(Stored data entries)
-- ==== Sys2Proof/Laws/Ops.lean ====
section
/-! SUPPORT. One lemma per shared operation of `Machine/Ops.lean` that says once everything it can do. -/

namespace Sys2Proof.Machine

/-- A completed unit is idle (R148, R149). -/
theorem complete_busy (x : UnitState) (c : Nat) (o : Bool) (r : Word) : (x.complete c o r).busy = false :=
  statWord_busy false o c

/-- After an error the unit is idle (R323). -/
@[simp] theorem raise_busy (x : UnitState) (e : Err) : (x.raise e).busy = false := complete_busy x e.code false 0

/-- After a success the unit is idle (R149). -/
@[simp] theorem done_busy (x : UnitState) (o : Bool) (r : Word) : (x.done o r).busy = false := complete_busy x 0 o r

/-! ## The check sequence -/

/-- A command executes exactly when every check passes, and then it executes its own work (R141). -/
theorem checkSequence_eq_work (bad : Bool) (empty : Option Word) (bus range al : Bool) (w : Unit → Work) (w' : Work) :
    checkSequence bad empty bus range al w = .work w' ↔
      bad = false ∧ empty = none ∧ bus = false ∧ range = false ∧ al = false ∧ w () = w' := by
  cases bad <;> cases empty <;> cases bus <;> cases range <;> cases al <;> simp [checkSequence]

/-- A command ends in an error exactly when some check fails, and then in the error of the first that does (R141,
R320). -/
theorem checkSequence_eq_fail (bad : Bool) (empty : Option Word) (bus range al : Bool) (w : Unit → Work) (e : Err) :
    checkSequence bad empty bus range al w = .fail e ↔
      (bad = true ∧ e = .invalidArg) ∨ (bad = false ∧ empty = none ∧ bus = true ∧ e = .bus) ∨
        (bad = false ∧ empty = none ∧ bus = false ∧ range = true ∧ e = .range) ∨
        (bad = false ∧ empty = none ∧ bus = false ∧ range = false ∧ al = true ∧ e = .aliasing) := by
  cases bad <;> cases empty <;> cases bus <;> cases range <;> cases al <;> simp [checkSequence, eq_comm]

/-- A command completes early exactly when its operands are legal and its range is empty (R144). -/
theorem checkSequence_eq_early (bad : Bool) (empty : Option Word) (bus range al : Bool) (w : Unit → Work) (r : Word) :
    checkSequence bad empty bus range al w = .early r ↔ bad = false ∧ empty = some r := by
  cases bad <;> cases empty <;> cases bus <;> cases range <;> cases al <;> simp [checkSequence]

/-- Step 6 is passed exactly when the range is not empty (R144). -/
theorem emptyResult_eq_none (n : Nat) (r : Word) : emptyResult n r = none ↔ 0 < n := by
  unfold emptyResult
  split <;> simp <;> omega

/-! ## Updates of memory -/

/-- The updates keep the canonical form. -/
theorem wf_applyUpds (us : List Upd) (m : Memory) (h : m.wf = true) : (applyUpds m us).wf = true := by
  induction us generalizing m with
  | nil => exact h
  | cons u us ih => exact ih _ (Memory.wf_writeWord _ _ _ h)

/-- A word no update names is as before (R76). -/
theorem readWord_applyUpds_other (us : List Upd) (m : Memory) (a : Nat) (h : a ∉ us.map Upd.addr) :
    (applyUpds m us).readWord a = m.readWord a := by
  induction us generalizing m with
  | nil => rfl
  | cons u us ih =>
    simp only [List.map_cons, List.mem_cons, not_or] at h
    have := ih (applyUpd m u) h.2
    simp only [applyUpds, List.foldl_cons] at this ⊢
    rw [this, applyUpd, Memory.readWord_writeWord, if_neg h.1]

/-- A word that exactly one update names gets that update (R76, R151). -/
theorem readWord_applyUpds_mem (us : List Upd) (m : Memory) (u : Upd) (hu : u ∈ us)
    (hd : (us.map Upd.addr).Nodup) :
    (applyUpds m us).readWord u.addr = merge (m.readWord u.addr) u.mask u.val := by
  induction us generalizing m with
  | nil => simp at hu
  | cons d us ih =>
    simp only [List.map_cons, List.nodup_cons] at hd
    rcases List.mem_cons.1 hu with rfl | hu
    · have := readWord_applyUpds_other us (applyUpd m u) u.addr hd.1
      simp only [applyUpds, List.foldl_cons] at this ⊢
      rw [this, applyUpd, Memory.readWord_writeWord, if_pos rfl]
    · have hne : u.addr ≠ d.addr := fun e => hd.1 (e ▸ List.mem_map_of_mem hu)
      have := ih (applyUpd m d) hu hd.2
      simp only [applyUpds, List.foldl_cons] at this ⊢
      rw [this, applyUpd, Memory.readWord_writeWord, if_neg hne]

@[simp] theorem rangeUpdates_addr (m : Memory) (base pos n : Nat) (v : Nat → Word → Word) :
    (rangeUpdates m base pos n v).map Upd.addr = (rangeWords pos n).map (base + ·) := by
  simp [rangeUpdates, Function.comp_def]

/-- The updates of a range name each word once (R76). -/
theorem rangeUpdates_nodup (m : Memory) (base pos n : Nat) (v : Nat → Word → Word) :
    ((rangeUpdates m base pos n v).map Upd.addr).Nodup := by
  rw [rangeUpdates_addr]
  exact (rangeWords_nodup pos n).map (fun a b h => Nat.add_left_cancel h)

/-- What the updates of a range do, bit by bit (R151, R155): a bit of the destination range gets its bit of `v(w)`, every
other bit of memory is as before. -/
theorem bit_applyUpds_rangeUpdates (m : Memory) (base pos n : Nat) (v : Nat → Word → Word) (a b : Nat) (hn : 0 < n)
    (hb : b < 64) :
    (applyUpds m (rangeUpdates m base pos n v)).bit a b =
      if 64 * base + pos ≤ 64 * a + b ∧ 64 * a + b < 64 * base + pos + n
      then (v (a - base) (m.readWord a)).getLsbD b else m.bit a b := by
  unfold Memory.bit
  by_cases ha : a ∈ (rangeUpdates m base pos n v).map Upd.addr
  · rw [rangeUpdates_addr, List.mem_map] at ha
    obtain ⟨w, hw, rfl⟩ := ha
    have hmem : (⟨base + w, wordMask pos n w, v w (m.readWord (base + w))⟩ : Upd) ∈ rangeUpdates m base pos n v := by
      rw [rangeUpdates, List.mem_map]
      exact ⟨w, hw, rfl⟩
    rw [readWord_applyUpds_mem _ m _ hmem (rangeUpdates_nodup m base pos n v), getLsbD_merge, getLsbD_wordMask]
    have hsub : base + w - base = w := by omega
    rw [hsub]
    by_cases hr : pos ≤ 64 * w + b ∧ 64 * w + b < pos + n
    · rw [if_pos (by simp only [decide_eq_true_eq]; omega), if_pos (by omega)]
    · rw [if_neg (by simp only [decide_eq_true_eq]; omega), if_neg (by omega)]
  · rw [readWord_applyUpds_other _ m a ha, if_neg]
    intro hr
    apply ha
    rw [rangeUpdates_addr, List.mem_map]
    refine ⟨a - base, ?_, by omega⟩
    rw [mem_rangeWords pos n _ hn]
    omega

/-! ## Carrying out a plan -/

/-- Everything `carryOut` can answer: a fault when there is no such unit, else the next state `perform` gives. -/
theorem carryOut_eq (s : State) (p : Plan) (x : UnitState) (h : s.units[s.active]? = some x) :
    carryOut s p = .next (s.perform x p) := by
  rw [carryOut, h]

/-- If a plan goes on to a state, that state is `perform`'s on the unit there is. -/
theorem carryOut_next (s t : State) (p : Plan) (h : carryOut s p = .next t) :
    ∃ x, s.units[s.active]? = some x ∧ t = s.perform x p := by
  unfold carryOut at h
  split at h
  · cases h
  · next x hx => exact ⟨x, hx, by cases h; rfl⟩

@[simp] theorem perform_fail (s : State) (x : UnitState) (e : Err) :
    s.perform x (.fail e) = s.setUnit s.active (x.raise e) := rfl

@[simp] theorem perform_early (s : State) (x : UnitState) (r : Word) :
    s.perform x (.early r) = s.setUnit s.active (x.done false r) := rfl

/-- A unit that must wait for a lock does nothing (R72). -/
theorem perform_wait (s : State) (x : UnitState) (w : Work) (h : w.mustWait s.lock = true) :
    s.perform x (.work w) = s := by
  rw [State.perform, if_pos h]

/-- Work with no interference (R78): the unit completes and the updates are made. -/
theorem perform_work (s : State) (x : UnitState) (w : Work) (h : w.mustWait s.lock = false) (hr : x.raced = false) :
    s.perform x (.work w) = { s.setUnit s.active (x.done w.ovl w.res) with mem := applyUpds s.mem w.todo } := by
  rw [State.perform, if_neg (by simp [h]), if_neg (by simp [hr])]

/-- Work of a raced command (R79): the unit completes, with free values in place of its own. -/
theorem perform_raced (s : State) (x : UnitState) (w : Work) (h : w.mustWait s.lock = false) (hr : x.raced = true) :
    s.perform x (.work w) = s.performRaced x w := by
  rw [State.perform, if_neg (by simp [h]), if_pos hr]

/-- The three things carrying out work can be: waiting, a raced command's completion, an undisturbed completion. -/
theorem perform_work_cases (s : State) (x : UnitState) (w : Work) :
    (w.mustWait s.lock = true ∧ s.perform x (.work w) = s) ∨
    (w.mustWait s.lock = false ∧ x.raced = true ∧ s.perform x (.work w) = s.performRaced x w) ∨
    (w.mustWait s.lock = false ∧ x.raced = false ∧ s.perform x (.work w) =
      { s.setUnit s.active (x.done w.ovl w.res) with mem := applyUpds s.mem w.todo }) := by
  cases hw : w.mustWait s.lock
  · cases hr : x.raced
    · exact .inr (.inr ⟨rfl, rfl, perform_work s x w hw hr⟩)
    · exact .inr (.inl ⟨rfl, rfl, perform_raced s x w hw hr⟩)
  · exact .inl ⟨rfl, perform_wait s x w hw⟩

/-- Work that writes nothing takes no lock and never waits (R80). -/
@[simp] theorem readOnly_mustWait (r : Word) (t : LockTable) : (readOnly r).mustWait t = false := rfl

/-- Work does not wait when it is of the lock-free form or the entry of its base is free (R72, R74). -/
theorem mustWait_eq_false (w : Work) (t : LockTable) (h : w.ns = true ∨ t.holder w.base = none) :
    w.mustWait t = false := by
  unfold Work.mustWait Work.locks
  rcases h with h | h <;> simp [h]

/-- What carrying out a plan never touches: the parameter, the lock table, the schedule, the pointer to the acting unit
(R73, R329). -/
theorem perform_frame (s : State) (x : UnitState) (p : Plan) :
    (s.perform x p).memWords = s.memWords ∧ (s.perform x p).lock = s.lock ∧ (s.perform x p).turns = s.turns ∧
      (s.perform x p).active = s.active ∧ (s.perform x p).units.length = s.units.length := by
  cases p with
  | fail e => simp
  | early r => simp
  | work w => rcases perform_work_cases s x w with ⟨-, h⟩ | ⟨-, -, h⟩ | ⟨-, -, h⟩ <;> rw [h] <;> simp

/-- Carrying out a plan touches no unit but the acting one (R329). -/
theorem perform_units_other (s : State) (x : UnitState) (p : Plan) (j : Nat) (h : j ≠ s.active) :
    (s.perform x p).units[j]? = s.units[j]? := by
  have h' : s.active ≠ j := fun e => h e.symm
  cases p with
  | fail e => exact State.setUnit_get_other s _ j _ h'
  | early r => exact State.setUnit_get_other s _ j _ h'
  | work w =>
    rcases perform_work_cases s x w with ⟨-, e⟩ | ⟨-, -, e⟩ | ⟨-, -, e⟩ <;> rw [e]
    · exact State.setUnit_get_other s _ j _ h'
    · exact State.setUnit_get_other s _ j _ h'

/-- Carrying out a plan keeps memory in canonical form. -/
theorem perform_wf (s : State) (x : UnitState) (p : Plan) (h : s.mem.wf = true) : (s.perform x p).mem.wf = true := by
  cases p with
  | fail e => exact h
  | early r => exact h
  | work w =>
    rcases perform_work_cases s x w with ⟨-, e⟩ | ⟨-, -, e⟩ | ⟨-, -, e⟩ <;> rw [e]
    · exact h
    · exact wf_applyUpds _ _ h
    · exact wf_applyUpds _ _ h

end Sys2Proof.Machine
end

==

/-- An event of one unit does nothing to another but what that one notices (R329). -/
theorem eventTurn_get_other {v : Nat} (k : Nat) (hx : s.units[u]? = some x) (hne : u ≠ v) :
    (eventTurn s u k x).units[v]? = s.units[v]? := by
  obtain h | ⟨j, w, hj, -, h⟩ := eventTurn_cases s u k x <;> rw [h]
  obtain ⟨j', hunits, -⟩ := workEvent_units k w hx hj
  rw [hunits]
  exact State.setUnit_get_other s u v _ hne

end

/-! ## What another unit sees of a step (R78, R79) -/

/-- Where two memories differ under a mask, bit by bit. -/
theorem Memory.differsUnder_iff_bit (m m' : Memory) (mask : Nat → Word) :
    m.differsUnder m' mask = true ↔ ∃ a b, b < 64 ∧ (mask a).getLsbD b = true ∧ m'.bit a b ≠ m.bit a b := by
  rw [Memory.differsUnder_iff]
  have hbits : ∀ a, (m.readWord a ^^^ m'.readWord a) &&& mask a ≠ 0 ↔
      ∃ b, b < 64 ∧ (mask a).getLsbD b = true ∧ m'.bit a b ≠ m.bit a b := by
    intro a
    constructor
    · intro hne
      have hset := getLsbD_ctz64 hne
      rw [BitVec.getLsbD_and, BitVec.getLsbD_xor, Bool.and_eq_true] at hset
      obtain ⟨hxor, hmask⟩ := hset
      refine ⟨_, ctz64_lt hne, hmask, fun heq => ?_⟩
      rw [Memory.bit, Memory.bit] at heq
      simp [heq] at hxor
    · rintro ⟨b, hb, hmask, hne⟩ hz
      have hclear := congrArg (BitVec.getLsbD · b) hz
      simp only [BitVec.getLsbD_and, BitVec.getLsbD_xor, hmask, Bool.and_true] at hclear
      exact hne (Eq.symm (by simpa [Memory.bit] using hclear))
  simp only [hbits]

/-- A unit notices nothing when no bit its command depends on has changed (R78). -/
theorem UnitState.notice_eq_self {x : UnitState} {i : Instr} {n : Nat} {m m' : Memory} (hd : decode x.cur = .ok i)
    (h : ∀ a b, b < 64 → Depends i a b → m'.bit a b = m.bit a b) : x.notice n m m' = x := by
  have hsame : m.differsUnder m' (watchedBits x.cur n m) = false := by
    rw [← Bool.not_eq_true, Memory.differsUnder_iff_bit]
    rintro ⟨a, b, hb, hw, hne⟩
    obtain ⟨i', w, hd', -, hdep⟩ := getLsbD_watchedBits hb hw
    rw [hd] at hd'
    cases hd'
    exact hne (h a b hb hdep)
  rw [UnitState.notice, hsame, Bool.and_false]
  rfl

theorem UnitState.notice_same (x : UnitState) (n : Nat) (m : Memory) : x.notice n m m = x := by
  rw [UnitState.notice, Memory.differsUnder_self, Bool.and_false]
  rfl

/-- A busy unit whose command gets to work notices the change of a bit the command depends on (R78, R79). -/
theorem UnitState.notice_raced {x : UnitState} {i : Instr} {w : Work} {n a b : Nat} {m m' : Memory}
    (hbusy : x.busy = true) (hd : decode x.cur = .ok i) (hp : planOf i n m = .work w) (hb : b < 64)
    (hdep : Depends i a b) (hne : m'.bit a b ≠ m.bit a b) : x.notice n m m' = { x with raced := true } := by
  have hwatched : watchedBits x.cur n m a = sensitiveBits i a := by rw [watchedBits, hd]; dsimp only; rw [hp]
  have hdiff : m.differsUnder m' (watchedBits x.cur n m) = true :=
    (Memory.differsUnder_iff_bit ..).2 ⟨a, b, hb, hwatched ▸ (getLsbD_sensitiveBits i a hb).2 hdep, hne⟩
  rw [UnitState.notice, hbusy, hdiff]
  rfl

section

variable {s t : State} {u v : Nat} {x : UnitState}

--

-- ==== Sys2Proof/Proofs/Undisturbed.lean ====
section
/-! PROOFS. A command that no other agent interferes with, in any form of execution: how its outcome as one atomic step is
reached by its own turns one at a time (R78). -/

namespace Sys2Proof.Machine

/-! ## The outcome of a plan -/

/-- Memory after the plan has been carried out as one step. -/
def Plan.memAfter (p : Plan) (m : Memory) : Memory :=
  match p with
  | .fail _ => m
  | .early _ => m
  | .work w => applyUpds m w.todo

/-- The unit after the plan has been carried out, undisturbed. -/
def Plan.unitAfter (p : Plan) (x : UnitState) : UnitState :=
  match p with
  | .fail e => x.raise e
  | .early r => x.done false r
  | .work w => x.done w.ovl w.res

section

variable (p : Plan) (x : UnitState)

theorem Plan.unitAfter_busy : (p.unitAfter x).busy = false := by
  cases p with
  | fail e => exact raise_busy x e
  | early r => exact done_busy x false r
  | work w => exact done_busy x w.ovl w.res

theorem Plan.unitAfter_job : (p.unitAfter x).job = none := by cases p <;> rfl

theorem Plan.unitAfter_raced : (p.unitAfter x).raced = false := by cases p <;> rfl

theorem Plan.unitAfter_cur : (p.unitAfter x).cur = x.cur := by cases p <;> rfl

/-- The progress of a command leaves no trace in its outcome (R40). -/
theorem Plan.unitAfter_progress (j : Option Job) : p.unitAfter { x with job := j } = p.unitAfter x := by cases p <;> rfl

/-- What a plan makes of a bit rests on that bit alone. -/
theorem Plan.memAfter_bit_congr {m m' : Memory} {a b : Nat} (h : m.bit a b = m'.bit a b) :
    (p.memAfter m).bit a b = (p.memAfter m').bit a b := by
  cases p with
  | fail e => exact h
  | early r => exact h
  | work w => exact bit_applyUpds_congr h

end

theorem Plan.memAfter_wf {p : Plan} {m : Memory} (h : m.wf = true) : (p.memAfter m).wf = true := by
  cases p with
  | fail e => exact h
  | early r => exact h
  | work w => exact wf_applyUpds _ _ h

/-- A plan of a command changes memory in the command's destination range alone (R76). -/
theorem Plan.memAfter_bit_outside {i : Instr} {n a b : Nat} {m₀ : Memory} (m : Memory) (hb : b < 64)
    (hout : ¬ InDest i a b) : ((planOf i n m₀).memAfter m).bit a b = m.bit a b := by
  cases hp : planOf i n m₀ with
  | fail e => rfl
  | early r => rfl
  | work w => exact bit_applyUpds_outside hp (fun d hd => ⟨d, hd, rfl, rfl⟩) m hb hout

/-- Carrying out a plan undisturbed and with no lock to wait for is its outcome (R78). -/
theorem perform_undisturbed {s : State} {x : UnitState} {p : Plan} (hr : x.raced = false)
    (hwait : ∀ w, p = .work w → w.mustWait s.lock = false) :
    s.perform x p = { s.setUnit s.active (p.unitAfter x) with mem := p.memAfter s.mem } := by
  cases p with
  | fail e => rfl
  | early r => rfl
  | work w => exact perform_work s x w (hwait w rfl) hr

● **Task item**
Work out how many lines in the records contain the word "hwait", and give that number by itself.

● **Response below**
2